As the plague struck, churchyards simply couldn’t cope and mass graves – known as ‘plague pits’- were dug on the outskirts of towns. One of Salisbury’s chosen sites was what is now known as the Greencroft. The precise location of the pits within the Greencroft area is uncertain, but there is a long established principle that subsequent building is not permitted on the plague pits, and this may have protected the Greencroft from development in the following centuries.
1637 - 1638
When plague was widespread in 1636 stringent precautions were taken by the mayor and common council of Marlborough. Three men were appointed every day to patrol the town from sunrise to sunset and to forbid entry to all strangers who could not prove that they came from uninfected places. Each searcher was paid 6d. a day, raised by a tax on householders. Calne also suffered another attack in 1637 when a London physician was engaged by Sir Edward Baynton and other Wiltshire gentlemen then in London. Samuel Smith, the physician, stayed two months in Calne for a fee of £20 and £6 13s. 10d. for medicines dispensed to the poor, and a fortnight's board.
1644 - 1646
Devizes suffered a severe attack in June 1644. Wootton Bassett was infected from 25 April 1645 for sixteen weeks, and the tithings of Wick, Nursteed, Bedborough, and Roundway within the parish of Bishops Cannings suffered both from plague and from plundering about this time. Maiden Bradley and Horningsham were also infected with 'the noysome and contagious disease' of the plague in 1646, and a serious outbreak appears to have occurred at Wilton.
In 1646, in the middle of civil war, the plague had struck with a vengeance in Salisbury and the churchwardens at Thomas’ were desperate to find room for burials.
They were required in December 1645 by the then Mayor to put together a census of the parishioners "by the next Friday"! It doesn’t explain exactly what this was for but it may have been to keep track of matters during the plagues, or to do with requirements for church attendance. But the following month “the scantnes of the burial place in the parish and the multitude of the Inhabitants therein” had them petitioning the Cathedral for space in “the ancient burying place (belonging to the said parish) in the Litten* of the Cathedral Church…”

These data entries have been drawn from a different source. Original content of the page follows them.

/-- EVT of an enabled event without delay, with an entry free beyond the hardware's reserve, queues it as the newest with the
payload of rb and gives 0; a descriptor not enabled gives 2 and queues nothing. WFT of no such task gives 2, of the caller
itself 3; of a task that runs or is queued the core waits, and WFT's return gives 0 once that execution has ended and 1
once the timeout has passed.
A core that waits in WFT goes on behind it with rd = 0 once the awaited execution has ended, with rd = 1 once the timeout
has passed, and waits on before. -/
def Obligations.EventsAndWaits : Prop :=
  (∀ (c : Fin 8) (rd ra rb : BitVec 5) (s : State), CoreReady s c →
     let n := (s.wreg c ra).toNat % 65536
     let t := (s.wreg c ra).toNat % 64
     let next (v : Word) (u : State) : Prop := (u.core c).pc = (s.core c).pc + 4 ∧
       (∀ r : BitVec 5, u.wreg c r = if r = 0 then 0 else if r = rd then v else s.wreg c r)
     (s.evEnabled n = true → bitsOf (s.evDesc n).2 0 24 = 0 →
       s.schedUsed + s.fld F.SCHED_CTRL_HW_RSV + 1 ≤ 262144 → Completes (.evt c rd ra rb) s fun u =>
         next 0 u ∧ u.sched.entries = s.sched.entries ++ [s.mkEntry n (s.wreg c rb)] ∧ SameBut [.cores, .sched] s u) ∧
     (s.evEnabled n = false → Completes (.evt c rd ra rb) s fun u => next 2 u ∧ SameBut [.cores] s u) ∧
     (s.taskOn c = some t → Completes (.wft c rd ra rb) s fun u => next 3 u ∧ SameBut [.cores] s u) ∧
     (s.taskOn c ≠ some t → s.taskBusy t = false → Completes (.wft c rd ra rb) s fun u => next 2 u ∧ SameBut [.cores] s u) ∧
     (s.taskOn c ≠ some t → s.taskBusy t = true → s.wreg c rb ≠ 0 → Completes (.wft c rd ra rb) s fun u =>
       u.coreRuns c = false ∧ (u.core c).wait = some
         { task := t, ends := s.endCount t, deadline := s.tbc + 250 * (s.wreg c rb).toNat, rd := rd.toNat } ∧
       (u.core c).pc = (s.core c).pc ∧ SameBut [.cores] s u)) ∧
  (∀ (c : Fin 8) (w : Wait) (s : State), (s.core c).wait = some w →
     let next (v : Word) (u : State) : Prop := (u.core c).wait = none ∧ (u.core c).pc = (s.core c).pc + 4 ∧
       u.core c = { (s.core c).setReg w.rd v with pc := (s.core c).pc + 4, wait := none } ∧ SameBut [.cores] s u
     (w.ends < s.endCount w.task → Completes (.wftReturn c) s (next 0)) ∧
     (s.endCount w.task ≤ w.ends → w.deadline ≤ s.tbc → Completes (.wftReturn c) s (next 1)) ∧
     (s.endCount w.task ≤ w.ends → s.tbc < w.deadline → Completes (.wftReturn c) s fun u => u = s))

/-- MAC, MSU, MPY, ADD, SUB, SHL, ABS, NEG, ACC and SUM send the exact result of R126 and R129, of the registers as the bundle sees
them (row 1 of R135), to A[AD] of each enabled lane (SUM: the lowest), wrapped with OV or under S clamped with SV, visible 3
cycles later; LDA, SHR and CLIP send theirs, CLP telling whether CLIP changed it. Nothing else changes. ACC with XS above
3, which names no accumulator, raises UNDEF. -/
def Obligations.LoopAccumulators : Prop :=
  ∀ (e : Fin 8) (b : LaBundle) (s : State), LoopReady s e → stillBundle b → (s.run e).rep = none → (s.run e).ctl = none →
    let a := s.seen e
    let r := b.ad.toNat
    let x (k : Nat) : Int := a.dv k b.xs.toNat
    let y (k : Nat) : Int := a.dv k (4 + b.ys.toNat)
    let clip (k : Nat) : Int := max (min (a.av k r) (x k * 65536)) (y k * 65536)
    let low : Nat := if bitOf a.lm 0 then 0 else if bitOf a.lm 1 then 1 else if bitOf a.lm 2 then 2 else 3
    let sum : Int := (if bitOf a.lm 0 then a.av 0 r else 0) + (if bitOf a.lm 1 then a.av 1 r else 0) +
      (if bitOf a.lm 2 then a.av 2 r else 0) + (if bitOf a.lm 3 then a.av 3 r else 0)
    let sends (v : Nat → Int) : State → Prop := LoopDone e (fun a' => a.Onward a' ∧ a.Sends a' b.s r v) s
    let exact (v : Nat → Int) (clp : Nat → Bool) : State → Prop := LoopDone e (fun a' => a.Onward a' ∧
      (∀ k < 4, ∀ j < 4, a'.drain.av k j = if bitOf a.lm k ∧ j = r then v k else a.drain.av k j) ∧
      a'.drain.ov = a.drain.ov ∧ a'.drain.sv = a.drain.sv ∧
      ∀ k < 4, bitOf a'.drain.clp k = if bitOf a.lm k then clp k else bitOf a.drain.clp k) s
    (Completes (.lMac e b) s (sends fun k => a.av k r + 2 * x k * y k)) ∧
    (Completes (.lMsu e b) s (sends fun k => a.av k r - 2 * x k * y k)) ∧
    (Completes (.lMpy e b) s (sends fun k => 2 * x k * y k)) ∧
    (Completes (.lAdd e b) s (sends fun k => a.av k r + x k * 65536)) ∧
    (Completes (.lSub e b) s (sends fun k => a.av k r - x k * 65536)) ∧
    (Completes (.lShl e b) s (sends fun k => a.av k r * 2 ^ (b.xs.toNat + 1))) ∧
    (Completes (.lAbs e b) s (sends fun k => max (a.av k r) (-a.av k r))) ∧
    (Completes (.lNeg e b) s (sends fun k => -a.av k r)) ∧
    (b.xs.toNat < 4 → Completes (.lAcc e b) s (sends fun k => a.av k r + a.av k b.xs.toNat)) ∧
    (4 ≤ b.xs.toNat → Completes (.lAcc e b) s fun t => t.fld (F.LE_EXC_CODE e) = 1) ∧
    (a.lm % 16 ≠ 0 → Completes (.lSum e b) s (LoopDone e (fun a' => a.Onward a' ∧
      a'.drain.av low r = (if b.s then nearest 40 sum else (BitVec.ofInt 40 sum).toInt) ∧
      ∀ k < 4, ∀ j < 4, k ≠ low ∨ j ≠ r → a'.drain.av k j = a.drain.av k j) s)) ∧
    (Completes (.lLda e b) s (exact (fun k => x k * 65536) fun k => bitOf a.drain.clp k)) ∧
    (Completes (.lShr e b) s (exact (fun k => a.av k r / 2 ^ (b.xs.toNat + 1)) fun k => bitOf a.drain.clp k)) ∧
    (Completes (.lClip e b) s (exact clip fun k => clip k != a.av k r))

/-- RND rounds A[AD] half up to 16 bits into D[XS], wrapped with OV or under S clamped with SV; MOVD copies D[4+YS]. The moves of
a bundle, here those of NOP, load D[CD] from the C bus, D[SD] from the S bus, D6 or D7 from the mailbox page (in a REP
body only, MP goes on; elsewhere LDPOUT), each for every enabled lane, or store D[SD] to state memory; CINC and SINC post-update
their pointer, also without a move. -/
def Obligations.LoopDataResults : Prop :=
  ∀ (e : Fin 8) (b : LaBundle) (s : State), LoopReady s e → (s.run e).ctl = none →
    let a := s.seen e
    let h (k : Nat) : Int := (a.av k b.ad.toNat + 32768) / 65536
    let gives (f : Nat → Nat → Option Int) (a' : Act) : Prop := a.Onward a' ∧
      (∀ k < 4, ∀ j < 8, a'.drain.dv k j = if bitOf a.lm k then (f k j).getD (a.drain.dv k j) else a.drain.dv k j) ∧
      (∀ k < 4, ∀ j < 4, a'.drain.av k j = a.drain.av k j)
    ((s.run e).rep = none → stillBundle b →
      (Completes (.lRnd e b) s (LoopDone e (fun a' => gives (fun k j => if j = b.xs.toNat then
          some (if b.s then nearest 16 (h k) else (BitVec.ofInt 16 (h k)).toInt) else none) a' ∧
        (∀ k < 4, bitOf a'.drain.ov k = (bitOf a.drain.ov k || (bitOf a.lm k && !b.s && nearest 16 (h k) != h k))) ∧
        (∀ k < 4, bitOf a'.drain.sv k = (bitOf a.drain.sv k || (bitOf a.lm k && b.s && nearest 16 (h k) != h k)))) s)) ∧
      (Completes (.lMovd e b) s (LoopDone e
        (gives fun k j => if j = b.xs.toNat then some (a.dv k (4 + b.ys.toNat)) else none) s)) ∧
      (Completes (.lNop e b) s (LoopDone e (gives fun _ _ => none) s))) ∧
    ((s.run e).rep = none → s.flt.badEcc = [] →
      (b.cen = true → b.sk = 0 → b.pen = false → b.sinc = false → a.ptrBad b.cix.toNat = false →
        Completes (.lNop e b) s (LoopDone e (fun a' => gives (fun k j => if j = b.cd.toNat then
            some (s.half (leCoef e (s.coefWord e a (a.addr b.cix.toNat k)))).toInt else none) a' ∧
          a'.ix = if b.cinc then (a.bump b.cix.toNat).ix else a.ix) s)) ∧
      (b.cen = false → b.cinc = false → b.sk = 1 → b.pen = false → a.ptrBad (4 + b.six.toNat) = false →
        Completes (.lNop e b) s (LoopDone e (fun a' => gives (fun k j => if j = b.sd.toNat then
            some (s.busS e (a.addr (4 + b.six.toNat) k)).toInt else none) a' ∧
          a'.ix = if b.sinc then (a.bump (4 + b.six.toNat)).ix else a.ix) s)) ∧
      (b.cen = false → b.cinc = false → b.sk = 0 → b.sinc = true → b.pen = false → a.ptrBad (4 + b.six.toNat) = false →
        Completes (.lNop e b) s (LoopDone e (fun a' => gives (fun _ _ => none) a' ∧ a'.ix = (a.bump (4 + b.six.toNat)).ix) s)) ∧
      (b.cen = false → b.cinc = false → b.sk = 2 → b.pen = false → a.ptrBad (4 + b.six.toNat) = false → s.flt.inj = none →
        cfgBc (a.cfg (4 + b.six.toNat)) = true → a.addr (4 + b.six.toNat) 0 % 32768 < 0x7F00 → a.lm % 16 = 1 →
        Completes (.lNop e b) s fun t => Stored (leState e (a.addr (4 + b.six.toNat) 0 % 32768)) 2
            (BitVec.ofInt 16 (a.dv 0 b.sd.toNat)).toNat s t ∧ SameBut [.engines, .mem, .regs .le] s t)) ∧
    (b.cen = false → b.sk = 0 → b.pen = true → b.cinc = false → b.sinc = false →
      ((s.run e).rep ≠ none → a.pageBad.contains a.mp = false → Completes (.lNop e b) s (LoopDone e (fun a' => a'.mp = (a.mp + 1) % 256 ∧
        ∀ k < 4, ∀ j < 8, a'.drain.dv k j = if bitOf a.lm k ∧ j = (if b.pd then 7 else 6) then
          (tget (0 : BitVec 16) a.page a.mp).toInt else a.drain.dv k j) s)) ∧
      ((s.run e).rep = none → Completes (.lNop e b) s fun t => t.fld (F.LE_EXC_CODE e) = 5))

They were prepared to open up and re-use the graves of dead “lately buryed” but were worried about infection. All this tells a grim tale.
1665 - 1666
This was the worst outbreak of plague in England since the black death of 1348. London lost roughly 15% of its population. While 68,596 deaths were recorded in the city, the true number was probably over 100,000. Other parts of the country also suffered.
The earliest cases of disease occurred in the spring of 1665 in a parish outside the city walls called St Giles-in-the-Fields. The death rate began to rise during the hot summer months and peaked in September when 7,165 Londoners died in one week.
When the disease was at its height in London in 1665, cases also appeared at Donhead St. Mary and Salisbury. The usual orders were issued forbidding the receipt by tradesmen of goods from infected places, compelling suspected persons to remain shut up in their houses, and restraining the travelling of pedlars, tinkers, and fiddlers. The following year, however, plague appeared at Marlborough, Mildenhall, and Wootton Bassett, and the Salisbury outbreak worsened.
King Charles II lived in Malmesbury House in Salisbury's Cathedral Close for the year of 1665 as he escaped the plague in London. It's not open to the public but you can see his oriel window where he would regularly address the humble people of Salisbury.
In September of 1665 King Charles II and his family left Salisbury for Oxford after a few cases of plague were reported there and in October when the above Quarter Sessions were held at Bridport, Parliament met at Oxford instead of London.